Worked example of using Google docs as a table scraper

Anonymous's picture

Hi

Some time ago I posted a walkthrough of how to scrape data from Wikipedia with Google docs, and then annotate the CSV output of the scraped data with geodata in Yahoo Pipes:

Data Scraping Wikipedia with Google Spreadsheets

That page looks familiar

Robert Kosara's picture

That's probably where I saw this. I actually did this a while ago and couldn't find the page where I had seen the ImportHtml trick when I wrote the posting. I'll add a link.

I would just use yahoo pipes

Anonymous's picture

I would just use yahoo pipes for this. Very easy (with a small investment of time to learn), and very flexible too. Great tool for scraping.

PDF

Anonymous's picture

I would be very grateful for a reliable way to scrape PDF tables. 

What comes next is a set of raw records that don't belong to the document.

/-- A plat change waits for the next chain boundary: unit kind (0 cluster, 1 subchannel, 2 bench mask, 3 lanes, 4 link), unit,
new value (R285). -/
def State.platPend (kind unitId v : Nat) (s : State) : State :=
  { s with plat := { s.plat with pending := s.plat.pending ++ [(kind, unitId, v)] } }

/-! Parcels and their clusters. -/

/-- A parcel holds its units: it is in any state but CLOSED (Table 9.10). -/
def Parcel.isOpen (q : Parcel) : Bool := q.state != 0
/-- Logical clusters of a parcel (R249). -/
def Parcel.logical (q : Parcel) : Nat := if q.paired then q.clusters.length / 2 else q.clusters.length
/-- Physical clusters behind logical cluster `k` (R249). -/
def Parcel.members (k : Nat) (q : Parcel) : List Nat :=
  if q.paired then (q.clusters.drop (2 * k)).take 2 else (q.clusters.drop k).take 1
/-- Physical clusters behind logical cluster `k` that are not fenced. -/
def State.live (p k : Nat) (s : State) : List Nat := ((s.parcel p).members k).filter fun c => !(s.cluster c).fenced
/-- The first of them: what is read of a logical cluster. -/
def State.lead (p k : Nat) (s : State) : Cluster :=
  match s.live p k with
  | c :: _ => s.cluster c
  | [] => Cluster.reset
/-- Change every live member of logical cluster `k`. -/
def State.modLogical (p k : Nat) (g : Cluster → Cluster) (s : State) : State := s.modClusters (s.live p k) g
/-- The parcel that holds physical cluster `c`. -/
def State.ownerOf (c : Nat) (s : State) : Option Nat :=
  (List.range 16).find? fun p => (s.parcel p).isOpen && (s.parcel p).clusters.contains c
/-- The parcel that holds subchannel `x`. -/
def State.subchOwner (x : Nat) (s : State) : Option Nat :=
  (List.range 16).find? fun p => (s.parcel p).isOpen && (s.parcel p).subchs.contains x
/-- The logical index of physical cluster `c` in its parcel. -/
def Parcel.logicalOf (c : Nat) (q : Parcel) : Nat := let i := q.clusters.idxOf c; if q.paired then i / 2 else i
/-- Number of parcels that are open (R12). -/
def State.openParcels (s : State) : Nat := (s.parcels.filter Parcel.isOpen).length
/-- The parcel's size: working memory and snapshot area (R250, Table 11.2). -/
def Parcel.size (q : Parcel) : Nat := q.subchs.length / 4 * 2 ^ 34 - 2 * 2 ^ 20 * q.logical
/-- First offset of the snapshot area (Table 11.2). -/
def Parcel.snapBase (q : Parcel) : Nat := q.size - 2621440 * q.logical

/-! Contexts. -/

/-- A context is started. -/
def Context.started (x : Context) : Bool := x.state == 2
/-- The context that runs in the parcel now, if it is started and the chain is not lost to it. -/
def State.runner (p : Nat) (s : State) : Option (Nat × Context) :=
  match (s.parcel p).running with
  | some c => if (s.ctx p c).started then some (c, s.ctx p c) else none
  | none => none
/-- What a context has on logical cluster `k`. -/
def Context.on (k : Nat) (x : Context) : CtxCluster := x.clusters.getD k CtxCluster.reset
/-- Change what a context has on logical cluster `k`. -/
def Context.modOn (k : Nat) (g : CtxCluster → CtxCluster) (x : Context) : Context :=
  { x with clusters := x.clusters.modify k g }
/-- `CLUSTERS` of a context's image. -/
def Context.width (x : Context) : Nat := match x.image with | some i => i.ledger.clusters | none => 0
/-- `ROLE` of a context's image. -/
def Context.role (x : Context) : Nat := match x.image with | some i => i.ledger.role | none => 0
/-- `HOLDS_SUM` of a context's image (Table 2.4). -/
def Context.holdsSum (x : Context) : Bool := match x.image with | some i => i.ledger.flags.testBit 0 | none => false
/-- The context has an open round. -/
def Context.roundOpen (x : Context) : Bool := match x.round with | some r => r.outcome.isNone | none => false
/-- Tile rows of a context's image: first row and count. -/
def Context.rows (x : Context) : Nat × Nat :=
  match x.image with | some i => (i.ledger.shelfRowFirst, i.ledger.shelfRowCount) | none => (0, 0)

/-- A logical stake belongs to a context: its loaded image declares it (R64). -/
def Context.declares (x : Context) (stake : Nat) : Bool :=
  match x.image with | some i => i.stakes.any (·.stake == stake) | none => false

/-! The shelf. -/

/-- Tile row `r`; a stale row reads as empty (R52). -/
def Cluster.row (r : Nat) (k : Cluster) : Row := (tget r k.rows).getD Row.reset
/-- Put tile row `r`. -/
def Cluster.putRow (r : Nat) (w : Row) (k : Cluster) : Cluster := { k with rows := tset r w k.rows }
/-- Invalidate tile row `r`: it reads empty, and its saturation bit clears (R81, R254). -/
def Cluster.dropRow (r : Nat) (k : Cluster) : Cluster :=
  { k with rows := tdel r k.rows, satMap := k.satMap &&& ~~~(BitVec.twoPow 256 r), satOwner := tdel r k.satOwner }
/-- Invalidate every row that satisfies a test. -/
def Cluster.dropRows (t : Nat → Row → Bool) (k : Cluster) : Cluster :=
  (List.range 256).foldl (fun k r => match tget r k.rows with | some w => if t r w then k.dropRow r else k | none => k) k
/-- The saturation map as the status of context `c` shows it: the rows that saturated under its ownership (R81). -/
def Cluster.satMapOf (c : Nat) (k : Cluster) : Nat :=
  maskOf ((bitsOf 256 k.satMap.toNat).filter fun r => tget r k.satOwner == some c)
/-- Accumulator of a column. -/
def Row.at (j : Nat) (w : Row) : BitVec 64 := w.acc.getD j 0
/-- Write of a 64-byte line store stamps the epoch; the model keeps the stores by value, so a bump empties them (R254, R255). -/
def bumpEpoch (e : Nat) : Nat := if e = 65535 then 1 else e + 1

/-- Invalidate the bench stores and the scratch of a cluster (Table 11.4). -/
def Cluster.dropStores (k : Cluster) : Cluster :=
  { k with benches := [], scratch := [], benchEpoch := bumpEpoch k.benchEpoch, scratchEpoch := bumpEpoch k.scratchEpoch }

PDF is much less structured

Robert Kosara's picture

The good thing about HTML is that tables are very clearly structured in the markup. That's not the case in PDF, where it's just stuff that happens to line up and maybe lines that are drawn in-between. Best option is probably to copy&paste from the PDF into Excel or another spreadsheet app.

Why not Excel

Anonymous's picture

Why not copy and paste this table into Excel. The rule: If it's a table, just paste it.

Scrapping Climate Data

Anonymous's picture

Let's combine your climate data and web scrapping posts.

Here's an example where I scrapped climate science data for a visualization of the IR absorption properties of 5 greenhouse gases.

 

I wanted to scrap the spectrum data from 5 NIST Chemistry Webbook data web pages and generate this chart automatically.

Jon Peltier is right about Excel's external data capabilities, however, Jon would need a VBA procedure to retreive the data and reproduce my 5 panel chart.

Bill Dedman's suggestion about using Excel's cut and paste approach would be quite time consuming and Bill would have a challenge generating the 5 panel chart.

Here's a link to my post, it includes a link to my R script, available on Google docs.

http://chartsgraphs.wordpress.com/2009/12/07/understanding-the-science-o...

 

 

I would have gone with the script

Anonymous's picture

using something like HTML::TableContentParser or HTML::TableExtract and a cron job if i needed to keep it up to date.